DATA EXTRACT:
-- ==== Sys2Proof/Laws/State.lean ====
section
/-! SUPPORT. The state records: one lemma per field per update of Machine/Ops.lean, each true by `rfl`. -/

namespace Sys2Proof.Machine

/-! What `State.setAcc` leaves and changes. -/

@[simp] theorem State.setAcc_conn (s : State) (v : NUM) : (s.setAcc v).conn = s.conn := rfl
@[simp] theorem State.setAcc_cfg (s : State) (v : NUM) : (s.setAcc v).cfg = s.cfg := rfl
@[simp] theorem State.setAcc_acc (s : State) (v : NUM) : (s.setAcc v).acc = v := rfl
@[simp] theorem State.setAcc_chans (s : State) (v : NUM) : (s.setAcc v).chans = s.chans := rfl
@[simp] theorem State.setAcc_coef (s : State) (v : NUM) : (s.setAcc v).coef = s.coef := rfl
@[simp] theorem State.setAcc_snap (s : State) (v : NUM) : (s.setAcc v).snap = s.snap := rfl
@[simp] theorem State.setAcc_amount (s : State) (v : NUM) : (s.setAcc v).amount = s.amount := rfl
@[simp] theorem State.setAcc_muted (s : State) (v : NUM) : (s.setAcc v).muted = s.muted := rfl
@[simp] theorem State.setAcc_run (s : State) (v : NUM) : (s.setAcc v).run = s.run := rfl
@[simp] theorem State.setAcc_cc (s : State) (v : NUM) : (s.setAcc v).cc = s.cc := rfl
@[simp] theorem State.setAcc_nn (s : State) (v : NUM) : (s.setAcc v).nn = s.nn := rfl
@[simp] theorem State.setAcc_spc (s : State) (v : NUM) : (s.setAcc v).spc = s.spc := rfl
@[simp] theorem State.setAcc_pendSnap (s : State) (v : NUM) : (s.setAcc v).pendSnap = s.pendSnap := rfl
@[simp] theorem State.setAcc_pendMute (s : State) (v : NUM) : (s.setAcc v).pendMute = s.pendMute := rfl
@[simp] theorem State.setAcc_ins (s : State) (v : NUM) : (s.setAcc v).ins = s.ins := rfl
@[simp] theorem State.setAcc_outs (s : State) (v : NUM) : (s.setAcc v).outs = s.outs := rfl
@[simp] theorem State.setAcc_mem (s : State) (v : NUM) : (s.setAcc v).mem = s.mem := rfl
@[simp] theorem State.setAcc_chainRom (s : State) (v : NUM) : (s.setAcc v).chainRom = s.chainRom := rfl
@[simp] theorem State.setAcc_designerRom (s : State) (v : NUM) :
    (s.setAcc v).designerRom = s.designerRom := rfl
@[simp] theorem State.setAcc_inbox (s : State) (v : NUM) : (s.setAcc v).inbox = s.inbox := rfl
@[simp] theorem State.setAcc_free (s : State) (v : NUM) : (s.setAcc v).free = s.free := rfl

/-! What `State.setChan` leaves and changes. -/

@[simp] theorem State.setChan_conn (s : State) (b : Channel) : (s.setChan b).conn = s.conn := rfl
@[simp] theorem State.setChan_cfg (s : State) (b : Channel) : (s.setChan b).cfg = s.cfg := rfl
@[simp] theorem State.setChan_acc (s : State) (b : Channel) : (s.setChan b).acc = s.acc := rfl
@[simp] theorem State.setChan_chans (s : State) (b : Channel) :
    (s.setChan b).chans = s.chans.set s.cc.val b s.cc.isLt := rfl
@[simp] theorem State.setChan_coef (s : State) (b : Channel) : (s.setChan b).coef = s.coef := rfl
@[simp] theorem State.setChan_snap (s : State) (b : Channel) : (s.setChan b).snap = s.snap := rfl
@[simp] theorem State.setChan_amount (s : State) (b : Channel) : (s.setChan b).amount = s.amount := rfl
@[simp] theorem State.setChan_muted (s : State) (b : Channel) : (s.setChan b).muted = s.muted := rfl
@[simp] theorem State.setChan_run (s : State) (b : Channel) : (s.setChan b).run = s.run := rfl
@[simp] theorem State.setChan_cc (s : State) (b : Channel) : (s.setChan b).cc = s.cc := rfl
@[simp] theorem State.setChan_nn (s : State) (b : Channel) : (s.setChan b).nn = s.nn := rfl
@[simp] theorem State.setChan_spc (s : State) (b : Channel) : (s.setChan b).spc = s.spc := rfl
@[simp] theorem State.setChan_pendSnap (s : State) (b : Channel) :
    (s.setChan b).pendSnap = s.pendSnap := rfl
@[simp] theorem State.setChan_pendMute (s : State) (b : Channel) :
    (s.setChan b).pendMute = s.pendMute := rfl
@[simp] theorem State.setChan_ins (s : State) (b : Channel) : (s.setChan b).ins = s.ins := rfl
@[simp] theorem State.setChan_outs (s : State) (b : Channel) : (s.setChan b).outs = s.outs := rfl
@[simp] theorem State.setChan_mem (s : State) (b : Channel) : (s.setChan b).mem = s.mem := rfl
@[simp] theorem State.setChan_chainRom (s : State) (b : Channel) :
    (s.setChan b).chainRom = s.chainRom := rfl
@[simp] theorem State.setChan_designerRom (s : State) (b : Channel) :
    (s.setChan b).designerRom = s.designerRom := rfl
@[simp] theorem State.setChan_inbox (s : State) (b : Channel) : (s.setChan b).inbox = s.inbox := rfl
@[simp] theorem State.setChan_free (s : State) (b : Channel) : (s.setChan b).free = s.free := rfl

/-! What `State.setFilter` leaves and changes. -/

@[simp] theorem State.setFilter_conn (s : State) (slot : Slot) (f : FilterState) :
    (s.setFilter slot f).conn = s.conn := rfl
@[simp] theorem State.setFilter_cfg (s : State) (slot : Slot) (f : FilterState) :
    (s.setFilter slot f).cfg = s.cfg := rfl
@[simp] theorem State.setFilter_acc (s : State) (slot : Slot) (f : FilterState) :
    (s.setFilter slot f).acc = s.acc := rfl
@[simp] theorem State.setFilter_chans (s : State) (slot : Slot) (f : FilterState) :
    (s.setFilter slot f).chans = s.chans.set s.cc.val { s.chan with fs := s.chan.fs.set slot.val f slot.isLt } s.cc.isLt := rfl
@[simp] theorem State.setFilter_coef (s : State) (slot : Slot) (f : FilterState) :
    (s.setFilter slot f).coef = s.coef := rfl
@[simp] theorem State.setFilter_snap (s : State) (slot : Slot) (f : FilterState) :
    (s.setFilter slot f).snap = s.snap := rfl
@[simp] theorem State.setFilter_amount (s : State) (slot : Slot) (f : FilterState) :
    (s.setFilter slot f).amount = s.amount := rfl
@[simp] theorem State.setFilter_muted (s : State) (slot : Slot) (f : FilterState) :
    (s.setFilter slot f).muted = s.muted := rfl
@[simp] theorem State.setFilter_run (s : State) (slot : Slot) (f : FilterState) :
    (s.setFilter slot f).run = s.run := rfl
@[simp] theorem State.setFilter_cc (s : State) (slot : Slot) (f : FilterState) :
    (s.setFilter slot f).cc = s.cc := rfl
@[simp] theorem State.setFilter_nn (s : State) (slot : Slot) (f : FilterState) :
    (s.setFilter slot f).nn = s.nn := rfl
@[simp] theorem State.setFilter_spc (s : State) (slot : Slot) (f : FilterState) :
    (s.setFilter slot f).spc = s.spc := rfl
@[simp] theorem State.setFilter_pendSnap (s : State) (slot : Slot) (f : FilterState) :
    (s.setFilter slot f).pendSnap = s.pendSnap := rfl
@[simp] theorem State.setFilter_pendMute (s : State) (slot : Slot) (f : FilterState) :
    (s.setFilter slot f).pendMute = s.pendMute := rfl
@[simp] theorem State.setFilter_ins (s : State) (slot : Slot) (f : FilterState) :
    (s.setFilter slot f).ins = s.ins := rfl
@[simp] theorem State.setFilter_outs (s : State) (slot : Slot) (f : FilterState) :
    (s.setFilter slot f).outs = s.outs := rfl
@[simp] theorem State.setFilter_mem (s : State) (slot : Slot) (f : FilterState) :
    (s.setFilter slot f).mem = s.mem := rfl
@[simp] theorem State.setFilter_chainRom (s : State) (slot : Slot) (f : FilterState) :
    (s.setFilter slot f).chainRom = s.chainRom := rfl
@[simp] theorem State.setFilter_designerRom (s : State) (slot : Slot) (f : FilterState) :
    (s.setFilter slot f).designerRom = s.designerRom := rfl
@[simp] theorem State.setFilter_inbox (s : State) (slot : Slot) (f : FilterState) :
    (s.setFilter slot f).inbox = s.inbox := rfl
@[simp] theorem State.setFilter_free (s : State) (slot : Slot) (f : FilterState) :
    (s.setFilter slot f).free = s.free := rfl
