/-- CONNECT leaves a connection just made. -/
theorem Invariant.connect {s t : State} (h : Invariant s) {cfg : Cfg}
    (ht : exec (.connect cfg) s = .next t) : Invariant t := by
  have hcfg : cfgValid cfg = true := by
    by_contra hno
    rw [exec_connect, if_neg hno] at ht
    cases ht
  rw [exec_connect_rom hcfg h.chainRom h.designerRom] at ht
  cases ht
  have hok := connectionOk_resetWith hcfg (Config.accAtConnect s.free)
  exact ⟨h.mem, h.chainRom, h.designerRom, fun _ =>
    ⟨hok.cfg, hok.sequencer, hok.snap, hok.amount, hok.rings⟩⟩

/-- PROCESS goes on only between blocks of a connection, on disjoint buffers. -/
theorem exec_process_next {ins : List Nat} {out0 out1 : Nat} {s t : State}
    (h : exec (.process ins out0 out1) s = .next t) : s.conn = true ∧ s.run = false ∧
      buffersDisjoint s.cfg.blockLen ins out0 out1 = true := by
  rw [exec_process] at h
  split_ifs at h with hconn hrun hbuf
  exact ⟨hconn, Bool.eq_false_of_not_eq_true hrun, hbuf⟩

/-- The boundary step keeps what the invariant says of the connection. -/
theorem Invariant.process {s t : State} (h : Invariant s) {ins : List Nat} {out0 out1 : Nat}
    (ht : exec (.process ins out0 out1) s = .next t) : Invariant t := by
  obtain ⟨hconn, hrun, hbuf⟩ := exec_process_next ht
  obtain ⟨u, hu, hexec⟩ := exec_process_rom hconn hrun h.chainRom h.designerRom hbuf
  rw [hexec] at ht
  cases ht
  obtain ⟨hcfg, -, hsnap, hamount, hrings⟩ := h.connection hconn
  obtain ⟨-, hlen, -⟩ := (cfgValid_iff _).mp hcfg
  have hsnap' : snapshotFinite u.snap = true ∧ nonnegative u.amount = true := by
    cases hp : s.pendSnap with
    | none =>
      obtain ⟨hsame, hamt, -⟩ := hu.keeps hp
      rw [hsame, hamt]
      exact ⟨hsnap, hamount⟩
    | some m =>
      obtain ⟨hnew, hamt, -⟩ := hu.applies m hp
      rw [hnew, hamt]
      exact ⟨snapshotFinite_resolve m, shapeAmount_nonnegative (cfgValid_shape hcfg) _ _ _⟩
  obtain ⟨hfinite, hnonneg⟩ := hsnap'
  rw [hu.frame]
  exact ⟨h.mem, h.chainRom, h.designerRom, fun _ => ⟨hcfg, ⟨fun _ => ⟨hlen, Nat.zero_lt_succ _⟩,
    fun hend => absurd hend (Bool.false_ne_true ∘ Eq.symm)⟩, hfinite, hnonneg, hrings⟩⟩

/-- What the host can have executed: a message or a signal. -/
theorem hostEvent_run {action : HostAction} {i : Instr} (h : hostEvent action = .run i) :
    (∃ m, i = .updset m) ∨ (∃ b, i = .setmute b) ∨ (∃ cfg, i = .connect cfg) ∨
    (∃ ins out0 out1, i = .process ins out0 out1) ∨ i = .disconnect := by
  cases action with
  | store base samples => cases h
  | signal sig =>
    cases h
    cases sig with
    | connect cfg => exact .inr (.inr (.inl ⟨cfg, rfl⟩))
    | process ins out0 out1 => exact .inr (.inr (.inr (.inl ⟨ins, out0, out1, rfl⟩)))
    | disconnect => exact .inr (.inr (.inr (.inr rfl)))
  | message words =>
    have hdecode : decodeMessage words = .ok i := by
      simp only [hostEvent] at h
      split at h
      next j hj =>
        cases h
        exact hj
      next => cases h
    cases words with
    | nil => cases hdecode
    | cons header payload =>
      rcases of_decodeMessage hdecode with ⟨hop, hzero, hlen⟩ | ⟨hop, hzero, rfl⟩
      · rw [decodeMessage_updset (BitVec.eq_of_toNat_eq hop) (BitVec.eq_of_toNat_eq hzero) hlen] at hdecode
        exact .inl ⟨_, (Except.ok.inj hdecode).symm⟩
      · rw [decodeMessage_setmute (BitVec.eq_of_toNat_eq hop) (BitVec.eq_of_toNat_eq hzero)] at hdecode
        exact .inr (.inl ⟨_, (Except.ok.inj hdecode).symm⟩)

EXERCISE OBJECTIVE:
Above are the entries. Copy exactly the part that opens with the line containing "v).mem = s.mem := rfl" and closes with the line containing "b).nn = s.nn := rfl", and no more.

OUTPUT BELOW:
@[simp] theorem State.setAcc_mem (s : State) (v : NUM) : (s.setAcc v).mem = s.mem := rfl
@[simp] theorem State.setAcc_chainRom (s : State) (v : NUM) : (s.setAcc v).chainRom = s.chainRom := rfl
@[simp] theorem State.setAcc_designerRom (s : State) (v : NUM) :
    (s.setAcc v).designerRom = s.designerRom := rfl
@[simp] theorem State.setAcc_inbox (s : State) (v : NUM) : (s.setAcc v).inbox = s.inbox := rfl
@[simp] theorem State.setAcc_free (s : State) (v : NUM) : (s.setAcc v).free = s.free := rfl

/-! What `State.setChan` leaves and changes. -/

@[simp] theorem State.setChan_conn (s : State) (b : Channel) : (s.setChan b).conn = s.conn := rfl
@[simp] theorem State.setChan_cfg (s : State) (b : Channel) : (s.setChan b).cfg = s.cfg := rfl
@[simp] theorem State.setChan_acc (s : State) (b : Channel) : (s.setChan b).acc = s.acc := rfl
@[simp] theorem State.setChan_chans (s : State) (b : Channel) :
    (s.setChan b).chans = s.chans.set s.cc.val b s.cc.isLt := rfl
@[simp] theorem State.setChan_coef (s : State) (b : Channel) : (s.setChan b).coef = s.coef := rfl
@[simp] theorem State.setChan_snap (s : State) (b : Channel) : (s.setChan b).snap = s.snap := rfl
@[simp] theorem State.setChan_amount (s : State) (b : Channel) : (s.setChan b).amount = s.amount := rfl
@[simp] theorem State.setChan_muted (s : State) (b : Channel) : (s.setChan b).muted = s.muted := rfl
@[simp] theorem State.setChan_run (s : State) (b : Channel) : (s.setChan b).run = s.run := rfl
@[simp] theorem State.setChan_cc (s : State) (b : Channel) : (s.setChan b).cc = s.cc := rfl
@[simp] theorem State.setChan_nn (s : State) (b : Channel) : (s.setChan b).nn = s.nn := rfl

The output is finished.